4 out of 5 Strange Bedfellows Agree
Less Is…Less
I’ve been following an idea, an ideal, of simplification. I’ve been streamlining, removing the extraneous to expose the necessary. Like most folks, I dig my fair share of excess, of accumulation of things and people and prejudices and assumptions. All those things are useful to one or another degree, and anyone who claims otherwise has issues. You don’t take a broken man’s crutches until he’s done with them. But when he’s done with them, well, they’re just clutter in the hallway closet.
So, you take the crutches to Goodwill. Maybe someone else can use them. You realize that—no matter the strength of your good intentions—you’re not really going to sit and diligently pour your way over the stack of books you’ve spent not a few years and Benjamins building with the vague hope that—once you’d reached some kind of critical mass—you’d just start absorbing the material. You decide that there’s nothing wrong with the fact that there’s no fitting back into your old clothes or simple notion of right.

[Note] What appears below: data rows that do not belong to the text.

-- ==== Sys2Proof/Laws/Memory.lean ====
section
/-! SUPPORT. Memory, clay and flash: a read after a write, and the canonical form that every operation on them keeps. -/
namespace Sys2Proof.Machine

/-! ### Cells -/

/-- Storing bytes keeps the canonical form. -/
theorem cellsSet_wf (m : List Host.Cell) (a v n : Nat) (h : Memory.wf m = true) : Memory.wf (cellsSet m a v n) = true := by
  induction n with
  | zero => exact h
  | succ k ih => exact tab_wf_set _ _ _ _ ih

/-- A byte outside the stored ones reads as before. -/
theorem cellsSet_other (m : List Host.Cell) (a v n j : Nat) (h : j < a ∨ a + n ≤ j) :
    Tab.get (cellsSet m a v n) j 0 = Tab.get m j 0 := by
  induction n with
  | zero => rfl
  | succ k ih => rw [cellsSet, tab_get_set_other _ _ _ _ _ _ (by omega), ih (by omega)]

/-- A stored byte reads back. -/
theorem cellsSet_same (m : List Host.Cell) (a v n i : Nat) (h : i < n) :
    Tab.get (cellsSet m a v n) (a + i) 0 = BitVec.ofNat 8 (v / 2 ^ (8 * i)) := by
  induction n with
  | zero => omega
  | succ k ih =>
    by_cases hi : i = k
    · subst hi; rw [cellsSet, tab_get_set_same]
    · rw [cellsSet, tab_get_set_other _ _ _ _ _ _ (by omega), ih (by omega)]

/-- Bytes that two memories hold alike read alike together. -/
theorem cellsGet_congr (m k : List Host.Cell) (a n : Nat) (h : ∀ i, i < n → Tab.get m (a + i) 0 = Tab.get k (a + i) 0) :
    cellsGet m a n = cellsGet k a n := by
  induction n with
  | zero => rfl
  | succ j ih => rw [cellsGet, cellsGet, ih (fun i hi => h i (by omega)), h j (by omega)]

/-- The bytes stored read back together. -/
theorem cellsGet_cellsSet (m : List Host.Cell) (a v n : Nat) : cellsGet (cellsSet m a v n) a n = v % 2 ^ (8 * n) := by
  have h : ∀ k, k ≤ n → cellsGet (cellsSet m a v n) a k = v % 2 ^ (8 * k) := by
    intro k
    induction k with
    | zero => intro _; simp [cellsGet, Nat.mod_one]
    | succ j ih =>
      intro hj
      rw [cellsGet, ih (by omega), cellsSet_same _ _ _ _ _ (by omega), BitVec.toNat_ofNat, Nat.mul_succ, Nat.pow_add,
        Nat.mod_mul, Nat.mul_comm (2 ^ (8 * j))]
  exact h n (Nat.le_refl n)

/-! ### Granules of memory -/

theorem Dev.memPut_eq (d : Dev) (s ga : Nat) (c : Code) :
    d.memPut s ga c = { d with mem := cellsSet d.mem (granKey s ga * 64) c.toNat 36 } := by rw [Dev.memPut]

theorem Dev.memPut_mem (d : Dev) (s ga : Nat) (c : Code) : (d.memPut s ga c).mem = cellsSet d.mem (granKey s ga * 64) c.toNat 36 := by
  rw [Dev.memPut_eq]

theorem Dev.memGet_eq (d : Dev) (s ga : Nat) : d.memGet s ga = BitVec.ofNat 288 (cellsGet d.mem (granKey s ga * 64) 36) := by
  rw [Dev.memGet]

/-- A number of 288 bits read from its bytes. -/
theorem code_ofNat (c : Code) : BitVec.ofNat 288 (c.toNat % 2 ^ (8 * 36)) = c := by
  rw [Nat.mod_eq_of_lt c.isLt, BitVec.ofNat_toNat, BitVec.setWidth_eq]

/-- A stored granule reads back. -/
@[simp] theorem Dev.memGet_memPut_same (d : Dev) (s ga : Nat) (c : Code) : (d.memPut s ga c).memGet s ga = c := by
  rw [Dev.memGet_eq, Dev.memPut_mem, cellsGet_cellsSet, code_ofNat]

/-- Another granule reads as before. -/
theorem Dev.memGet_memPut_other (d : Dev) (s ga y gb : Nat) (c : Code) (h : granKey y gb ≠ granKey s ga) :
    (d.memPut s ga c).memGet y gb = d.memGet y gb := by
  rw [Dev.memGet_eq, Dev.memGet_eq, Dev.memPut_mem]
  refine congrArg _ (cellsGet_congr _ _ _ _ fun i hi => ?_)
  exact cellsSet_other _ _ _ _ _ (by omega)

/-- Granules of different sets, or of different addresses in one, are different. -/
theorem granKey_ne (s ga y gb : Nat) (h1 : ga < 2 ^ 44) (h2 : gb < 2 ^ 44) (h : y ≠ s ∨ gb ≠ ga) : granKey y gb ≠ granKey s ga := by
  unfold granKey
  omega

theorem Dev.memPut_wf (d : Dev) (s ga : Nat) (c : Code) (h : Memory.wf d.mem = true) : Memory.wf (d.memPut s ga c).mem = true := by
  rw [Dev.memPut_mem]
  exact cellsSet_wf _ _ _ _ h

theorem Dev.memWrite_wf (d : Dev) (s ga : Nat) (g : Gran) (h : Memory.wf d.mem = true) : Memory.wf (d.memWrite s ga g).mem = true := by
  rw [Dev.memWrite]
  exact d.memPut_wf _ _ _ h

theorem Dev.railsOff_wf (d : Dev) : Memory.wf d.railsOff.mem = true := rfl

/-! ### Clay -/

theorem Dev.clayPut_eq (d : Dev) (k : Nat) (c : Code) :
    d.clayPut k c = { d with clay := cellsSet d.clay (k * 64) c.toNat 36 } := by rw [Dev.clayPut]

theorem Dev.clayPut_clay (d : Dev) (k : Nat) (c : Code) : (d.clayPut k c).clay = cellsSet d.clay (k * 64) c.toNat 36 := by
  rw [Dev.clayPut_eq]

theorem Dev.clayGet_eq (d : Dev) (k : Nat) : d.clayGet k = BitVec.ofNat 288 (cellsGet d.clay (k * 64) 36) := by
  rw [Dev.clayGet]

@[simp] theorem Dev.clayGet_clayPut_same (d : Dev) (k : Nat) (c : Code) : (d.clayPut k c).clayGet k = c := by
  rw [Dev.clayGet_eq, Dev.clayPut_clay, cellsGet_cellsSet, code_ofNat]

theorem Dev.clayGet_clayPut_other (d : Dev) (k j : Nat) (c : Code) (h : j ≠ k) : (d.clayPut k c).clayGet j = d.clayGet j := by
  rw [Dev.clayGet_eq, Dev.clayGet_eq, Dev.clayPut_clay]
  refine congrArg _ (cellsGet_congr _ _ _ _ fun i hi => ?_)
  exact cellsSet_other _ _ _ _ _ (by omega)

theorem Dev.clayPut_wf (d : Dev) (k : Nat) (c : Code) (h : Memory.wf d.clay = true) : Memory.wf (d.clayPut k c).clay = true := by
  rw [Dev.clayPut_clay]
  exact cellsSet_wf _ _ _ _ h

@[simp] theorem Dev.clayPut_mem (d : Dev) (k : Nat) (c : Code) : (d.clayPut k c).mem = d.mem := by rw [Dev.clayPut_eq]
@[simp] theorem Dev.memPut_clay (d : Dev) (s ga : Nat) (c : Code) : (d.memPut s ga c).clay = d.clay := by rw [Dev.memPut_eq]
@[simp] theorem Dev.memPut_flash (d : Dev) (s ga : Nat) (c : Code) : (d.memPut s ga c).flash = d.flash := by rw [Dev.memPut_eq]
@[simp] theorem Dev.memPut_descs (d : Dev) (s ga : Nat) (c : Code) : (d.memPut s ga c).descs = d.descs := by rw [Dev.memPut_eq]
@[simp] theorem Dev.memPut_regs (d : Dev) (s ga : Nat) (c : Code) : (d.memPut s ga c).regs = d.regs := by rw [Dev.memPut_eq]
@[simp] theorem Dev.memPut_ctxs (d : Dev) (s ga : Nat) (c : Code) : (d.memPut s ga c).ctxs = d.ctxs := by rw [Dev.memPut_eq]

/-! ### Flash -/

/-- Programming keeps the canonical form of flash, an erased byte being 0xFF. -/
theorem Dev.flashPut_wf (d : Dev) (a : Nat) (l : List Byte) (h : Tab.wf d.flash 0xFF = true) :
    Tab.wf (d.flashPut a l).flash 0xFF = true := by
  induction l generalizing d a with
  | nil => exact h
  | cons b t ih => exact ih _ _ (tab_wf_set _ _ _ _ h)

theorem Dev.flashErase_wf (d : Dev) (a n : Nat) (h : Tab.wf d.flash 0xFF = true) : Tab.wf (d.flashErase a n).flash 0xFF = true :=
  tab_wf_filter _ _ _ h

/-- Programming changes flash alone. -/
theorem Dev.flashPut_rest (d : Dev) (a : Nat) (l : List Byte) : d.flashPut a l = { d with flash := (d.flashPut a l).flash } := by
  induction l generalizing d a with
  | nil => rfl
  | cons b t ih => rw [Dev.flashPut, ih]

/-- What programming leaves in flash. -/
theorem Dev.flashPut_get (d : Dev) (a : Nat) (l : List Byte) (i : Nat) :
    Tab.get (d.flashPut a l).flash i 0xFF = if a ≤ i ∧ i < a + l.length then l.getD (i - a) 0xFF else Tab.get d.flash i 0xFF := by
  induction l generalizing d a with
  | nil =>
    rw [if_neg (by simp only [List.length_nil]; omega)]
    rfl
  | cons b t ih =>
    rw [Dev.flashPut, ih]
    by_cases h : i = a
    · subst h
      rw [if_neg (by omega), if_pos (by simp only [List.length_cons]; omega), tab_get_set_same]
      simp
    · rw [tab_get_set_other _ _ _ _ _ _ h]
      by_cases k : a ≤ i ∧ i < a + (t.length + 1)
      · rw [if_pos (by omega), if_pos (by simp only [List.length_cons]; omega), show i - a = (i - (a + 1)) + 1 by omega]
        simp
      · rw [if_neg (by omega), if_neg (by simp only [List.length_cons]; omega)]

end Sys2Proof.Machine
end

You decide to find your core, the fundamental engine of all that you are and do. You used to think, posit, and you used to write, so now’s the time to be getting back to that. Yes, writing. How to do that. Computers can help, but they’ve too much potential for distraction. You decide that you’ll roll your own, so to say. Boil it down. Yes, boiling things down is good. Everybody’s doing it, the boiling. So you boil down your blog design, you boil down your operating system, combing diligently, looking for all the nits. ‘With unnecessary layers of abstraction removed’, you think, ‘synapses will fire and fingertips will tap and words will appear and somewhere lightning will strike, telling the world to wake up and get ready because HE is writing again.’
Peeling Onions
Except…well, except that removing all those layers takes time, energy, fastidious investigation. You’ve got to dig through CSS and Wordpress files. You’ve got to dig through xorg.conf and your Openbox configuration files. You’ve got to solve fourth-order partial differential equations with an abacus (to get back to basics), solving, of course, for the perfect position and assembly of tools and perspective and worldview and lighting and keyboard angle and headphones and you’ve always been meaning to get into fighting shape so carpe diem mother fuckers because today it gets painful for punk bitches.
It’s one thing to clutch your crutches after their days of utility have passed. It’s quite another thing to hoist yourself up on your compulsive search for perfect crutchlessness. Because what are you afraid of? You embarked on that compulsive search to free yourself from yourself, from who it is you’ve convinced yourself to be, so you can just be. Yet, there you are, at 2:30 a.m. and your furious keystrokes aren’t filling out a NaNoWriMo entry. You aren’t putting the final touches to an alternate history novella exploring what might’ve happened if Da Vinci had made good on his flying machine. You aren’t even writing poetry. Hell, not even poetry? No, you’re stalling.
You’re afraid, not of what you don’t know, but of what you do know. See, no matter how many contrivances and distractions you array against your wits, you know what’s at your core, you know how your engine works. It would take a bigger man than you to just ride it…or would it?